**What is required**: The line containing "no command. -/" marks the end, so write out exactly every line from the top of the entries below through that one.

*** Supplied material ***

-- ==== Sys2Proof/Machine/Regs.lean ====
section
/-! DEFINITION. Machine/Regs.lean: register accesses (21: R486, R487; R9, R35-R37, R85, R86, R93, R280): reads and writes of
one word, the alias regions, accesses of other widths, and the pieces of DMA transfers that lie in register space. A write to
a register whose command has a row of its own is that row's command. -/
namespace Sys2Proof.Machine

/-- Facts of a power-up that a plain write of SYS_RESET_CMD starts: free. -/
def State.freeFacts (s : State) : BootFacts × State :=
  let (v, s1) := s.fresh
  ({ readyA := v.getLsbD 0, readyB := v.getLsbD 1, provEn := v.getLsbD 2, digestsAgree := v.getLsbD 3 }, s1)

/-! Command registers: their word as the rows' operands. -/

/-- A write to a command register, in every lane it reaches; none for a register that is no command. -/
def State.cmdWrite [RegIO] (s : State) (src : Src) (name : String) (i a : Nat) (w : Word) : Option State :=
  let key : Half := w.extractLsb' 16 16
  let op := fieldOf w 0 2
  let pl (f : LaneId → State → State) : State := s.perLane src f
  let none_ : State := pl fun _ s => s.ok
  match name with
  | "SYS_MODE_CMD" =>
    let t := fieldOf w 0 4
    let task : Fin 8 := Fin.ofNat 8 (fieldOf w 4 3)
    let low := fieldOf w 0 7
    some (match t with
      | 1 => s.modeCmd src key low State.cmdConfigure
      | 2 => s.modeCmd src key low State.cmdStop
      | 3 => s.modeCmd src key low State.cmdRun
      | 5 => s.modeCmd src key low (·.cmdHold task)
      | 6 => s.modeCmd src key low State.cmdSafe
      | _ => s.modeCmd src key low fun s => s.modeRefused 1)
  | "SYS_BOOT_CFG" => some (s.bootCfgWrite src w)
  | "SYS_RESET_CMD" =>
    if bitOf w 0 then
      let (f, s1) := s.freeFacts
      some (s1.resetFull src key f)
    else some (s.resetLanes src key (bitOf w 1) (bitOf w 2))
  | "TXN_IMG_CMD" => some (s.imgCmd src key (fieldOf w 0 4) (if bitOf w 8 then 1 else 0))
  | "RED_CMD" =>
    some (s.redCmd src key op (match op with
      | 1 => State.redSwitch
      | 2 => State.redDrop
      | 3 => State.redClrCnt
      | _ => State.ok))
  | "PMU_SPRINT_CMD" =>
    some (match op with
      | 1 => (execSprintEnter src key s).st s
      | 2 => (execSprintLeave src key s).st s
      | _ => none_)
  | "TB_CMD" => some (if op = 1 then (execTbStep src key s).st s else none_)
  | "MTR_CMD" => some (if bitOf w 0 then (execMtrSave src key s).st s else none_)
  | "THQ_CMD" => some (if bitOf w 0 then (execThqSave src key s).st s else none_)
  | "EVT_Q_POP" => some (pl fun l s => s.evtPop l (Fin.ofNat 16 i) w)
  | "CYC_TCMD" =>
    let t : Fin 8 := Fin.ofNat 8 (fieldOf w 8 3)
    some (pl fun l s => match op with
      | 1 => s.taskRestart l key t
      | 2 => s.taskStep l key t
      | 3 => s.taskClrCnt l key t
      | _ => s.ok)
  | "DMA_CH_CMD" =>
    let c : Fin 16 := Fin.ofNat 16 i
    some (match op with
      | 1 => pl fun l s => s.dmaCmd l key c [0, 3, 4] fun s => s.dmaStart l c
      | 2 => pl fun l s => s.dmaCmd l key c [2] fun s => s.dmaResume l c
      | 3 => pl fun l s => s.dmaCmd l key c [1, 2] fun s => s.dmaAbortFree l c
      | _ => none_)
  | "TXN_CMD" =>
    some (pl fun l s => match op with
      | 1 => s.txnCommit l src.req key
      | 2 => s.txnRollback l src.req key
      | 3 => s.txnClrCnt l src.req
      | _ => s.ok)
  | "TXN_OLC_CMD" =>
    some (pl fun l s => match fieldOf w 0 3 with
      | 1 => s.olcStart l key
      | 2 => s.olcAbort l key
      | 3 => s.olcRevert l key
      | 4 => s.olcRelease l key
      | _ => s.ok)
  | "IND_DATA" => some (pl fun l s => s.indPost l src.req w)
  | "SNAP_CMD" => some (if bitOf w 0 then s.snapCmd src key else none_)
  | "BEN_POST" => some (pl fun l s => s.benPost l src.req (Fin.ofNat 2 i) w)
  | "PCL_PRED_CMD" =>
    some (pl fun l s => match op with
      | 1 => s.predStart l key
      | 2 => s.predAbort l key
      | _ => s.ok)
  | "CTL_INJ_CMD" =>
    let n : Fin 128 := Fin.ofNat 128 (fieldOf w 8 7)
    some (pl fun l s => match op with
      | 1 => s.injStart l key n
      | 2 => s.injStop l key n
      | _ => s.ok)
  | "CTL_CAP_CMD" =>
    let c : Fin 4 := Fin.ofNat 4 i
    some (pl fun l s => match op with
      | 1 => s.capArm l key c
      | 2 => s.capAbortCmd l key c
      | _ => s.ok)
  | "AXS_CMD" =>
    let x : Fin 16 := Fin.ofNat 16 i
    some (match op with
      | 1 => pl fun l s => s.axRef l key x
      | 2 => (execAxisStop src key x s).st s
      | 3 => pl fun l s => s.axSetPos l key x
      | _ => pl fun l s => if (s.lane l).axEn i then s.ok else s.busErr)
  | "DIO_CMD" =>
    let ch : Byte := w.extractLsb' 8 8
    some (pl fun l s => match op with
      | 1 => s.dqClear l key ch
      | 2 => s.diClrCnt l key ch
      | _ => s.ok)
  | "CAN_FIFO_POP" => some (pl fun l s => s.canFifoPop l (Fin.ofNat 8 i) w)
  | "TB_PTP_RXQ" => some (pl fun l s => if bitOf w 31 then s.ptpPop l else s.ok)
  | "TB_PTP_TXS" => some (pl fun l s => if bitOf w 31 then s.ptpTxsPop l else s.ok)
  | "TB_PTP_TX_CMD" => some (pl fun l s => if op = 1 then s.ptpSend l key (w.extractLsb' 8 8) (bitOf w 2) else s.ok)
  | "MST_CMD" =>
    let k : Fin 4096 := Fin.ofNat 4096 (fieldOf w 4 12)
    some (match op with
      | 1 => (execMstSend src key k s).st s
      | 2 => pl fun l s => s.mstResume l key
      | 3 => (execMstEpoch src key k s).st s
      | _ => none_)
  | "CHS_CMD" => some (pl fun l s => if op = 1 then s.chestStore l key (w.extractLsb' 8 8) else s.ok)
  | "CHS_GRP_CMD" =>
    let g : Fin 8 := Fin.ofNat 8 i
    some (pl fun l s => s.grpCmd key fun s => match op with
      | 1 => s.grpOpen l g (fieldOf w 8 7) (fieldOf w 4 4)
      | 2 => s.grpClose l g
      | 3 => s.grpDiscard l g
      | _ => s.ok)
  | "CHS_PAIR_CMD" =>
    some (pl fun l s => match op with
      | 1 => s.pairCmd l key true
      | 2 => s.pairCmd l key false
      | _ => s.ok)
  | "REC_CMD" =>
    some (pl fun l s => match op with
      | 1 => s.recClear l key
      | 2 => s.recClrCnt l key
      | _ => s.ok)
  | "REC_RAISE" => some (pl fun l s => s.recRaise l src.req key (fieldOf w 0 10))
  | "KEY_CMD" =>
    let k : Fin 32 := Fin.ofNat 32 (fieldOf w 8 5)
    some (pl fun l s => match op with
      | 1 => s.keyWrite l src.req key k
      | 2 => s.keyErase l src.req key k
      | 3 => s.keyDerive l src.req key k
      | _ => s.ok)
  | "ATT_CMD" =>
    some (match op with
      | 1 => pl fun l s => s.attest l src.req key none
      | 2 => s.seedSet src key
      | _ => none_)
  | _ => let _ := a; none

*** End of Supplied material ***

**Your response**:
-- ==== Sys2Proof/Machine/Regs.lean ====
section
/-! DEFINITION. Machine/Regs.lean: register accesses (21: R486, R487; R9, R35-R37, R85, R86, R93, R280): reads and writes of
one word, the alias regions, accesses of other widths, and the pieces of DMA transfers that lie in register space. A write to
a register whose command has a row of its own is that row's command. -/
namespace Sys2Proof.Machine

/-- Facts of a power-up that a plain write of SYS_RESET_CMD starts: free. -/
def State.freeFacts (s : State) : BootFacts × State :=
  let (v, s1) := s.fresh
  ({ readyA := v.getLsbD 0, readyB := v.getLsbD 1, provEn := v.getLsbD 2, digestsAgree := v.getLsbD 3 }, s1)

/-! Command registers: their word as the rows' operands. -/

/-- A write to a command register, in every lane it reaches; none for a register that is no command. -/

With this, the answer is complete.